TVMy nephew does this because he’s stingy and doesn’t want anyone else playing with his toys. I believe older people do this for a lot of different reasons. The two that I encounter most often are fear and laziness. I have been in a lot of situations where I have hoped for something better. Sometimes it was something as simple wanting new clothes or shoes. Other times, I’ve prayed for a different job, or some other opportunity that I felt would move me up to the next level in my life. Here’s the thing, though. Every time I have been blessed to receive something that I asked for to upgrade my life, it required more of me. I buy new clothes, shoes, or some big ticket item; I have to put in work to pay for it. I get a promotion, it comes with more responsibility. I get a great new job that pays more; I have to move.

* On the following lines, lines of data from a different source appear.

/-- The quick bound of `planesBeyond` holds for every read of an A operand. -/
theorem lt_aBound {a : BitVec 512} {nest : Option (BitVec 512)} {idx : List Nat} {kb : Nat} (h : Reachable a nest idx kb) :
    ∀ x, PlaneByte a (aAddr a nest idx) kb x → x < aBound a nest kb := by
  refine lt_planeBound fun r k p hr hk hp => ?_
  unfold aAddr at hp
  unfold aBound
  split at hp
  · rename_i hm
    obtain ⟨n, rfl, hkb⟩ := h.nest hm
    have hcover : 0 < bf n 64 8 * bf n 72 8 * bf n 128 16 := by omega
    have := replayAddr_le hp (Nat.pos_of_mul_pos_left hcover)
    dsimp only
    omega
  · rename_i hm
    simp only [] at hp
    split at hp
    · cases hp
    · rename_i hi
      have hrow : idx.getD r 0 * odRstride a ≤ odRows a * odRstride a :=
        Nat.mul_le_mul_right _ (Nat.le_of_lt ((h.index hm r hr).resolve_left hi))
      have hblock : k * odBstride a ≤ (kb - 1) * odBstride a := Nat.mul_le_mul_right _ (by omega)
      have := Option.some.inj hp
      dsimp only
      omega
  · have hrow : r * odRstride a ≤ 127 * odRstride a := Nat.mul_le_mul_right _ (by omega)
    have hblock : k * odBstride a ≤ (kb - 1) * odBstride a := Nat.mul_le_mul_right _ (by omega)
    have := Option.some.inj hp
    dsimp only
    omega

theorem lt_bBound {b : BitVec 512} {kb : Nat} : ∀ x, PlaneByte b (bAddr b) kb x → x < bBound b kb := by
  refine lt_planeBound fun r k p hr hk hp => ?_
  have hrow : r * odRstride b ≤ 127 * odRstride b := Nat.mul_le_mul_right _ (by omega)
  have hblock : k * odBstride b ≤ (kb - 1) * odBstride b := Nat.mul_le_mul_right _ (by omega)
  have := Option.some.inj hp
  unfold bBound
  omega

/-- The conditions of R177 on two loaded descriptors, the nest and the index list, as the words of the first that fails. -/
def State.operandFault (s : State) (mode da db kb : Nat) (a b : BitVec 512) : Option (List Nat) :=
  let nest := Store.get none s.cur.arch.nest da
  let idx := if mode = 2 then s.indexList a else []
  if odKind a ≠ 1 then some [da, 2, 0, 0]
  else if odKind b ≠ 2 then some [db, 2, 0, 0]
  else if odMode a ≠ mode then some [da, 3, 0, 0]
  else if mode = 1 ∧ ∀ n ∈ nest, bf n 64 8 * bf n 72 8 * bf n 128 16 < kb then some [da, 4, 0, 0]
  else ((List.range 128).find? fun i => mode == 2 && idx.getD i 0 != 0xFFFF && decide (odRows a ≤ idx.getD i 0)).map
    fun i => [da, 5, i, idx.getD i 0]

/-- The least byte at or beyond the window that the planes of the two operands cover. -/
def State.beyond (s : State) (mode da kb : Nat) (a b : BitVec 512) : Option Nat :=
  let w := s.cur.hdr.window
  let nest := Store.get none s.cur.arch.nest da
  let idx := if mode = 2 then s.indexList a else []
  leastOf [planesBeyond w a (aAddr a nest idx) kb (aBound a nest kb), planesBeyond w b (bAddr b) kb (bBound b kb)]

section Mma
variable {s : State} {mode da db kb : Nat} {a b : BitVec 512}

theorem State.mmaCheck_unloaded (ha : Store.get none s.cur.arch.od da = none) :
    s.mmaCheck mode da db kb = some (s.raise 0x0D [da, 1, 0, 0]) := by
  simp only [State.mmaCheck, ha]

theorem State.mmaCheck_indices (ha : Store.get none s.cur.arch.od da = some a) (hm : mode = 2) (hk : odKind a = 1) (hm2 : odMode a = 2)
    (hw : s.cur.hdr.window < odAux a + 256) :
    s.mmaCheck mode da db kb = some (s.raise 4 [max (odAux a) s.cur.hdr.window, s.cur.hdr.window, 0xFF, s.slotNo]) := by
  simp only [State.mmaCheck, ha, hm, hk, hm2, and_self, if_true, s.winFault_outside _ 256 (by decide) hw]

Sometimes, I get what I ask for, but I’m so intimidated by what it requires of me that I consider putting it down and running back to what I left behind. My most recent example of this was a bout with laziness, not fear. I love music, especially hip hop. For a very long time, I have wanted to learn how to DJ. Not long ago, the opportunity to learn just fell into my lap. I was so excited about it the first few weeks, but it started getting a little rough to work a full day then go spend another 4 or more hours at DJ training. I was thinking about not going one day a few weeks ago, but it hit me that this was something that I asked for. It’s an opportunity to move things in a different direction… to step up to the next level. Who do I think I am to ask for something then turn it down or squander the opportunity when I actually get it? I had to check myself.  Since then, I’ve been making it to every class and really enjoying them. A few hours ago, I was on the phone with a friend. She was saying that she wants another job, a better job, but is a little afraid to leave the company where she’s comfortable, even though she doesn’t like her current position. If she let’s fear keep her stagnant, who knows what she’ll be missing out on.

The Bible says that to whom much is given, much is required. Sometimes in order to reap the benefits of the things that we asked for and were fortunate enough to receive, we have to give more of ourselves. Don’t let excuses fueled by fear and laziness keep you from the greatness that you’re meant to achieve.